What you need to do: Find every line below with the string "copy" and pick it out.
---+---
-- ==== Sys2Proof/Machine/Dispatch.lean ====
section
/-! DEFINITION. One arm per constructor of Instr, each one direct call of the instruction's meaning. -/

namespace Sys2Proof.Machine

def exec (i : Instr) (s : State) : Host.Outcome State Fault Refusal :=
  match i with
  | .vlanTpid => Sys2Proof.Machine.execVlanTpid s
  | .etypeArp => Sys2Proof.Machine.execEtypeArp s
  | .etypeIpv4 => Sys2Proof.Machine.execEtypeIpv4 s
  | .etypeOther code => Sys2Proof.Machine.execEtypeOther code s
  | .idle => Sys2Proof.Machine.execIdle s
  | .ethAddr => Sys2Proof.Machine.execEthAddr s
  | .tagPeek => Sys2Proof.Machine.execTagPeek s
  | .tagRead => Sys2Proof.Machine.execTagRead s
  | .etypeLatch => Sys2Proof.Machine.execEtypeLatch s
  | .dispatch => Sys2Proof.Machine.execDispatch s
  | .dsWait => Sys2Proof.Machine.execDsWait s
  | .setMode mode => Sys2Proof.Machine.execSetMode mode s
  | .startAuto => Sys2Proof.Machine.execStartAuto s
  | .startExpectArp => Sys2Proof.Machine.execStartExpectArp s
  | .startExpectIpv4 => Sys2Proof.Machine.execStartExpectIpv4 s
  | .startReserved => Sys2Proof.Machine.execStartReserved s
  | .arpDecode => Sys2Proof.Machine.execArpDecode s
  | .ipv4Decode => Sys2Proof.Machine.execIpv4Decode s
  | .arpBodyIpv4 => Sys2Proof.Machine.execArpBodyIpv4 s
  | .arpBodyOther protoFmt => Sys2Proof.Machine.execArpBodyOther protoFmt s
  | .optEol copy cls => Sys2Proof.Machine.execOptEol copy cls s
  | .optTlv copy cls number => Sys2Proof.Machine.execOptTlv copy cls number s

end Sys2Proof.Machine
end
---+---
Result for this exercise:
  | .optEol copy cls => Sys2Proof.Machine.execOptEol copy cls s
  | .optTlv copy cls number => Sys2Proof.Machine.execOptTlv copy cls number s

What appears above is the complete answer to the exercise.